Top of STUDY MATERIAL

-- ==== Sys2Proof/Laws/Decode.lean ====
section
/-! SUPPORT. The fields of an encoded word are the fields it was built from, and the two bytes of a word make it
again (30_encoding.md R49, 20_memory.md R36). -/

namespace Sys2Proof

/-! ## The bits of the formats -/

theorem formatA_bits_12_4 (c : Nibble) (nnn : Addr12) : (formatA c nnn).extractLsb' 12 4 = c := by
  unfold formatA
  ext i hi
  simp only [BitVec.getElem_extractLsb', BitVec.getLsbD_append]
  simp +arith [BitVec.getLsbD_eq_getElem, hi]

theorem formatA_bits_0_12 (c : Nibble) (nnn : Addr12) : (formatA c nnn).extractLsb' 0 12 = nnn := by
  unfold formatA
  ext i hi
  simp only [BitVec.getElem_extractLsb', BitVec.getLsbD_append]
  simp +arith [BitVec.getLsbD_eq_getElem, hi]

theorem formatB_bits_12_4 (c : Nibble) (x : Reg) (kk : Byte) : (formatB c x kk).extractLsb' 12 4 = c := by
  unfold formatB
  ext i hi
  simp only [BitVec.getElem_extractLsb', BitVec.getLsbD_append]
  simp +arith [BitVec.getLsbD_eq_getElem, hi]

theorem formatB_bits_8_4 (c : Nibble) (x : Reg) (kk : Byte) : (formatB c x kk).extractLsb' 8 4 = BitVec.ofFin x := by
  unfold formatB
  ext i hi
  simp only [BitVec.getElem_extractLsb', BitVec.getLsbD_append]
  simp +arith [BitVec.getLsbD_eq_getElem, hi]

theorem formatB_bits_0_8 (c : Nibble) (x : Reg) (kk : Byte) : (formatB c x kk).extractLsb' 0 8 = kk := by
  unfold formatB
  ext i hi
  simp only [BitVec.getElem_extractLsb', BitVec.getLsbD_append]
  simp +arith [BitVec.getLsbD_eq_getElem, hi]

theorem formatC_bits_12_4 (c : Nibble) (x y : Reg) (n : Nibble) : (formatC c x y n).extractLsb' 12 4 = c := by
  unfold formatC
  ext i hi
  simp only [BitVec.getElem_extractLsb', BitVec.getLsbD_append]
  simp +arith [BitVec.getLsbD_eq_getElem, hi]

theorem formatC_bits_8_4 (c : Nibble) (x y : Reg) (n : Nibble) : (formatC c x y n).extractLsb' 8 4 = BitVec.ofFin x := by
  unfold formatC
  ext i hi
  simp only [BitVec.getElem_extractLsb', BitVec.getLsbD_append]
  simp +arith [BitVec.getLsbD_eq_getElem, hi]

theorem formatC_bits_4_4 (c : Nibble) (x y : Reg) (n : Nibble) : (formatC c x y n).extractLsb' 4 4 = BitVec.ofFin y := by
  unfold formatC
  ext i hi
  simp only [BitVec.getElem_extractLsb', BitVec.getLsbD_append]
  simp +arith [BitVec.getLsbD_eq_getElem, hi]

theorem formatC_bits_0_4 (c : Nibble) (x y : Reg) (n : Nibble) : (formatC c x y n).extractLsb' 0 4 = n := by
  unfold formatC
  ext i hi
  simp only [BitVec.getElem_extractLsb', BitVec.getLsbD_append]
  simp +arith [BitVec.getLsbD_eq_getElem, hi]

/-! ## The fields of the formats -/

@[simp] theorem fieldC_formatA (c : Nibble) (nnn : Addr12) : fieldC (formatA c nnn) = c := formatA_bits_12_4 c nnn

@[simp] theorem fieldNNN_formatA (c : Nibble) (nnn : Addr12) : fieldNNN (formatA c nnn) = nnn := formatA_bits_0_12 c nnn

@[simp] theorem fieldC_formatB (c : Nibble) (x : Reg) (kk : Byte) : fieldC (formatB c x kk) = c := formatB_bits_12_4 c x kk

@[simp] theorem fieldKK_formatB (c : Nibble) (x : Reg) (kk : Byte) : fieldKK (formatB c x kk) = kk := formatB_bits_0_8 c x kk

@[simp] theorem fieldC_formatC (c : Nibble) (x y : Reg) (n : Nibble) : fieldC (formatC c x y n) = c := formatC_bits_12_4 c x y n

@[simp] theorem fieldN_formatC (c : Nibble) (x y : Reg) (n : Nibble) : fieldN (formatC c x y n) = n := formatC_bits_0_4 c x y n

@[simp] theorem fieldX_formatB (c : Nibble) (x : Reg) (kk : Byte) : fieldX (formatB c x kk) = x :=
  congrArg BitVec.toFin (formatB_bits_8_4 c x kk)

@[simp] theorem fieldX_formatC (c : Nibble) (x y : Reg) (n : Nibble) : fieldX (formatC c x y n) = x :=
  congrArg BitVec.toFin (formatC_bits_8_4 c x y n)

@[simp] theorem fieldY_formatC (c : Nibble) (x y : Reg) (n : Nibble) : fieldY (formatC c x y n) = y :=
  congrArg BitVec.toFin (formatC_bits_4_4 c x y n)

/-! ## A word from its fields and from its bytes -/

theorem formatA_of_fields (w : Word) : formatA (fieldC w) (fieldNNN w) = w := by
  unfold formatA fieldC fieldNNN
  ext i hi
  simp only [BitVec.getElem_append, BitVec.getElem_extractLsb']
  split
  · simp [BitVec.getLsbD_eq_getElem, hi]
  · rw [show 12 + (i - 12) = i by omega, BitVec.getLsbD_eq_getElem]

theorem formatB_of_fields (w : Word) : formatB (fieldC w) (fieldX w) (fieldKK w) = w := by
  show w.extractLsb' 12 4 ++ w.extractLsb' 8 4 ++ w.extractLsb' 0 8 = w
  ext i hi
  simp only [BitVec.getElem_append, BitVec.getElem_extractLsb']
  split
  · simp [BitVec.getLsbD_eq_getElem, hi]
  · split
    · rw [show 8 + (i - 8) = i by omega, BitVec.getLsbD_eq_getElem]
    · rw [show 12 + (i - 8 - 4) = i by omega, BitVec.getLsbD_eq_getElem]

theorem formatC_of_fields (w : Word) : formatC (fieldC w) (fieldX w) (fieldY w) (fieldN w) = w := by
  show w.extractLsb' 12 4 ++ w.extractLsb' 8 4 ++ w.extractLsb' 4 4 ++ w.extractLsb' 0 4 = w
  ext i hi
  simp only [BitVec.getElem_append, BitVec.getElem_extractLsb']
  split
  · simp [BitVec.getLsbD_eq_getElem, hi]
  · split
    · rw [show 4 + (i - 4) = i by omega, BitVec.getLsbD_eq_getElem]
    · split
      · rw [show 8 + (i - 4 - 4) = i by omega, BitVec.getLsbD_eq_getElem]
      · rw [show 12 + (i - 4 - 4 - 4) = i by omega, BitVec.getLsbD_eq_getElem]

/-- The bytes of a word make the word. -/
theorem wordOfBytes_bytesOfWord (w : Word) : wordOfBytes (w.extractLsb' 8 8) (w.extractLsb' 0 8) = w := by
  unfold wordOfBytes
  ext i hi
  simp only [BitVec.getElem_append, BitVec.getElem_extractLsb']
  split
  · simp [BitVec.getLsbD_eq_getElem, hi]
  · rw [show 8 + (i - 8) = i by omega, BitVec.getLsbD_eq_getElem]

/-- Decoding the bytes of an instruction and any bytes after them gives the decoding of its word. -/
theorem decode_encodeBytes (i : Instr) (rest : List Byte) :
    decode (encodeBytes i ++ rest) = .ok (decodeWord (encode i), rest) := by
  simp only [encodeBytes, bytesOfWord, List.cons_append, List.nil_append, decode, wordOfBytes_bytesOfWord]

end Sys2Proof
end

Bottom of STUDY MATERIAL

● GOAL OF THE EXERCISE
Select and copy every line from the records that includes the word "show".

● OUTPUT FOR THIS EXERCISE
  · rw [show 12 + (i - 12) = i by omega, BitVec.getLsbD_eq_getElem]
  show w.extractLsb' 12 4 ++ w.extractLsb' 8 4 ++ w.extractLsb' 0 8 = w
    · rw [show 8 + (i - 8) = i by omega, BitVec.getLsbD_eq_getElem]
    · rw [show 12 + (i - 8 - 4) = i by omega, BitVec.getLsbD_eq_getElem]
  show w.extractLsb' 12 4 ++ w.extractLsb' 8 4 ++ w.extractLsb' 4 4 ++ w.extractLsb' 0 4 = w
    · rw [show 4 + (i - 4) = i by omega, BitVec.getLsbD_eq_getElem]
      · rw [show 8 + (i - 4 - 4) = i by omega, BitVec.getLsbD_eq_getElem]
      · rw [show 12 + (i - 4 - 4 - 4) = i by omega, BitVec.getLsbD_eq_getElem]
  · rw [show 8 + (i - 8) = i by omega, BitVec.getLsbD_eq_getElem]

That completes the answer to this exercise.